O CINEMA MORREU BEM DEVAGAR.

   Uma arte tem uma história. Toda arte fala com ela mesma, nega ou afirma aquilo que é. O cinema morreu. Morreu por volta de 2001. Morreu em longa e lenta agonia. A morte começou em 1995, ou antes, ou depois, não importa. Está morto. E o pior de tudo: ninguém tá nem aí. Ele nunca vai ressuscitar.
  Existem filmes. E talvez sempre existam. Mas não cinema. Filmes é toda imagem em movimento. Quando voce grava sua filha voce faz um filme. Cinema é outra coisa.
  Cinema tem de ser feito para uma tela grande. Para ser exibido em público, numa sala fechada. Cinema não tem pausas para propaganda. Ele é uma experiência grupal, ritual, rotina que se renova. Isso tudo morreu.
  Morreu e digo que morreu, e não só eu diz isso, porque ninguém mais vai ao cinema. Milhões de adolescentes vão aos shoppings ver heróis de quadrinhos. Eles vão ver HQs animadas. Algumas muito boas. Muitas ruins. Mas elas representam a arte de Stan Lee, de Jack Kirby, de John Buscema. Não a arte do cinema.
  O cinema morreu porque são os bilhões desses filmes que ainda sustentam os estúdios. E as salas abertas. Voce, eu e seu amigo não vamos mais ao cinema. E se vamos, é duas ou cinco vezes ao ano. Ou menos.
  Em 1980 TODO MUNDO ia ao cinema. Ir ao cinema era hábito. Havia filme pro pedreiro, para o garoto, para o nerd e para os casais mais velhos. O pedreiro não vai mais ao cinema. Nunca. Não há mais filmes para ele e nem para minha mãe. Nem pra mim.

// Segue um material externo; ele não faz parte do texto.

/-- A traffic manager with nothing in it. -/
def Tm.init : Tm :=
  { qs := [], cred := [], rptr := [], ptr := [], dfc := [], overShare := [], gcl := [], gate := [], next := none }

/-- Charged cells of one port and priority (03 R115). -/
structure Occ where
  g : Nat
  s : Nat
  h : Nat
  deriving DecidableEq, Repr

/-- A MACsec association in key memory (03 R104). -/
structure Sa where
  key  : List Word
  salt : List Word
  ssci : Word
  /-- Next packet number (transmit) or lowest acceptable packet number (receive) (03 R107). -/
  pn   : Nat
  deriving DecidableEq, Repr

/-- A two-step transmit timestamp (03 R112). -/
structure Tsf where
  tag : Nat
  ns  : Nat
  sec : Nat
  frac : Nat
  deriving DecidableEq, Repr

/-- The ports, MACsec, timestamps and ingress admission. -/
structure Ports where
  /-- Charged cells, by 8 times the port plus the priority (03 R115). -/
  occ : List (Nat × Occ)
  /-- Cells charged to the shared pool, by frames and by saved originals (03 R115, 18 R476). -/
  sharedUsed : Nat
  /-- Cells held by packets of ports 64 to 122 (03 R114). -/
  hostUsed : Nat
  /-- XOFF raised, by 8 times the port plus the priority (03 R116). -/
  xoff : List (Nat × Bool)
  /-- XOFF cleared since the port's previous PFC frame, by the same key (03 R117). -/
  cleared : List (Nat × Bool)
  /-- A flow-control frame is queued, by port (03 R117). -/
  fcq : List (Nat × Bool)
  /-- The time the last flow-control frame of a port was sent (03 R117). -/
  fcAt : List (Nat × Nat)
  /-- The time at which a received pause ends, by 8 times the port plus the class (03 R97). -/
  paused : List (Nat × Nat)
  /-- The time an instance's last free context went, while it has none (03 R116). -/
  noCtx : List (Nat × Nat)
  /-- A local fault is detected on the receive side, by MAC (03 R98). -/
  lfault : List (Nat × Bool)
  /-- A lane group is retraining, by lane (03 R100). -/
  retrain : List (Nat × Bool)
  /-- Key memory of the associations, by 256 times the MAC plus 4 times the channel plus AN (03 R104). -/
  sa : List (Nat × Sa)
  /-- The transmit association of a channel, by 64 times the MAC plus the channel (03 R106). -/
  txAn : List (Nat × Nat)
  /-- A TX_SWITCH waiting for the next transmit frame boundary, by the same key (03 R106). -/
  txNext : List (Nat × Nat)
  /-- IEEE 802.1AE statistics of a channel: 32 words, by the same key; those of MAC m at large at 4,096 + m (03 R107). -/
  stats : List (Nat × List Word)
  /-- The timestamp FIFO of each MAC, oldest first, at most 64 (03 R112). -/
  tsf : List (Nat × List Tsf)
  /-- A timestamp was discarded from the full FIFO since the last pop, by MAC (03 R112). -/
  tsfOvf : List (Nat × Bool)
  /-- Cycles of SYNC10M_IN counted, modulo 10 (03 R113). -/
  sync10 : Nat
  /-- PPS_OUT is high (03 R113). -/
  ppsOut : Bool
  /-- Packets admitted and not yet parsed: first cells, by pipe, oldest first (01 R28). -/
  toParse : List (Nat × List Nat)
  /-- Packets parsed and not yet classified, by pipe, oldest first. -/
  toClass : List (Nat × List Nat)
  /-- Packets released and not yet judged by the traffic manager, oldest first (14 R382). -/
  toTm : List Nat
  /-- Frames taken from a queue, or recirculated, and not yet edited, oldest first (01 R28). -/
  toEdit : List EFrame
  /-- Frames for a network port that the governors have not judged, oldest first (01 R28). -/
  toGov : List EFrame
  /-- Frames past the governors and not yet transmitted, and frames for a host port not yet delivered, oldest first
  (01 R28). -/
  toTx : List EFrame
  deriving DecidableEq, Repr

/-- The states of an instance (16 R431). -/
inductive InsSt where
  | absent | creating | reset | run | resetting
  deriving DecidableEq, Repr


/-- A segment of a PROG section (02 R76). -/
structure ProgSeg where
  /-- CLUSTERS: bit k for cluster k. -/
  clusters : Nat
  /-- STORE_OFF. -/
  off  : Nat
  inst : Nat
  code : List Byte
  deriving DecidableEq, Repr

/-- The structure image in force (02). -/
structure Image where
  /-- A verified image is in force (01 R47). -/
  valid  : Bool
  /-- IMAGE_SERIAL of the running image (02 R56). -/
  serial : Nat
  posy   : List PosyRec
  mode   : List ModeRec
  inst   : List InstRec
  port   : List PortRec
  /-- UNITS of each cluster (02 R69). -/
  copa   : List (Nat × Nat)
  oflw   : List OflwRec
  qhie   : List QhieRec
  tgeo   : List TgeoRec
  prog   : List ProgSeg
  deriving DecidableEq, Repr

/-- No structure image. -/
def Image.none : Image :=
  { valid := false, serial := 0, posy := [], mode := [], inst := [], port := [], copa := [], oflw := [], qhie := [],
    tgeo := [], prog := [] }

/-- A valid entry of an exact-match or learning table (13 R350, R351). -/
structure TEnt where
  /-- The key bytes as one big-endian number. -/
  key  : Nat
  /-- HIT. -/
  hit  : Bool
  /-- STATIC of a learning entry. -/
  stat : Bool
  /-- STALE of a learning entry. -/
  stale : Bool
  /-- The stored result: USER, the result word, or 2^24 times PORT plus DATA. -/
  res  : Nat
  deriving DecidableEq, Repr

/-- A valid associative entry (13 R352). -/
structure AmEnt where
  value : Nat
  mask  : Nat
  res   : Nat
  deriving DecidableEq, Repr

/-- A learn-filter entry (13 R364). -/
structure FiltEnt where
  inst  : Nat
  table : Nat
  fid   : Nat
  mac   : Nat
  /-- P, the port last notified. -/
  port  : Nat
  /-- State MOVE_NOTIFIED. -/
  moved : Bool
  /-- Creation time. -/
  made  : Nat
  deriving DecidableEq, Repr

/-- Tables and learning (13). -/
structure Tables where
  /-- The valid entries of exact-match and learning tables, by 2^22 times (4 times the table plus the replica) plus
  4 times the bucket plus the way (13 R353). -/
  ent    : List (Nat × TEnt)
  /-- VICTIM of each table and replica, by 4 times the table plus the replica (13 R357). -/
  victim : List (Nat × Nat)
  /-- The valid entries of the associative memory by entry index (13 R352). -/
  am     : List (Nat × AmEnt)
  /-- Write count of each table (18 R494). -/
  writes : List (Nat × Nat)
  /-- The next bucket of each sweep in progress, by 4 times the table plus the replica (13 R366). -/
  sweep  : List (Nat × Nat)
  /-- The start of the latest sweep, by the same key (13 R366). -/
  swept  : List (Nat × Nat)
  /-- The learn filter of each pipe, earliest creation first (13 R364). -/
  filt   : List (Nat × List FiltEnt)
  /-- CONS of each learn queue the host consumes, by 4 times the instance plus the pipe (13 R367). -/
  cons   : List (Nat × Nat)
  deriving DecidableEq, Repr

  Há TV. Mas a TV é tão diferente do cinema como rock é diferente de jazz. TV não pede paciência. TV não tem planos abertos. TV pode se esticar por anos. TV pode errar hoje e acertar amanhã. TV é barato. Cinema é risco, é caro, não se pode errar. Cinema é uma chance e adeus. Cinema é fruição, apreciação, olhar que se abre. TV é prazer imediato. Tudo é agora e já. É pizza.
  Sim, tem coisas geniais na TV. Mas é TV. Não é cinema. Tem gente que confunde ator com cinema. Ator faz teatro. Diretor faz cinema. Roteirista faz os dois.
  O cinema morreu por culpa dele. Virou ópera. Virou música erudita. Jazz. Ballet. Uma arte que perdeu sua raiz porque parou de se olhar. Jogou sua história no lixo, desprezou sua raiz popular, virou coisa de banqueiro e de marqueteiro. E meia dúzia de caras faz filmes, coitados, pensando em arte viva. Sinto caras, é arte morta.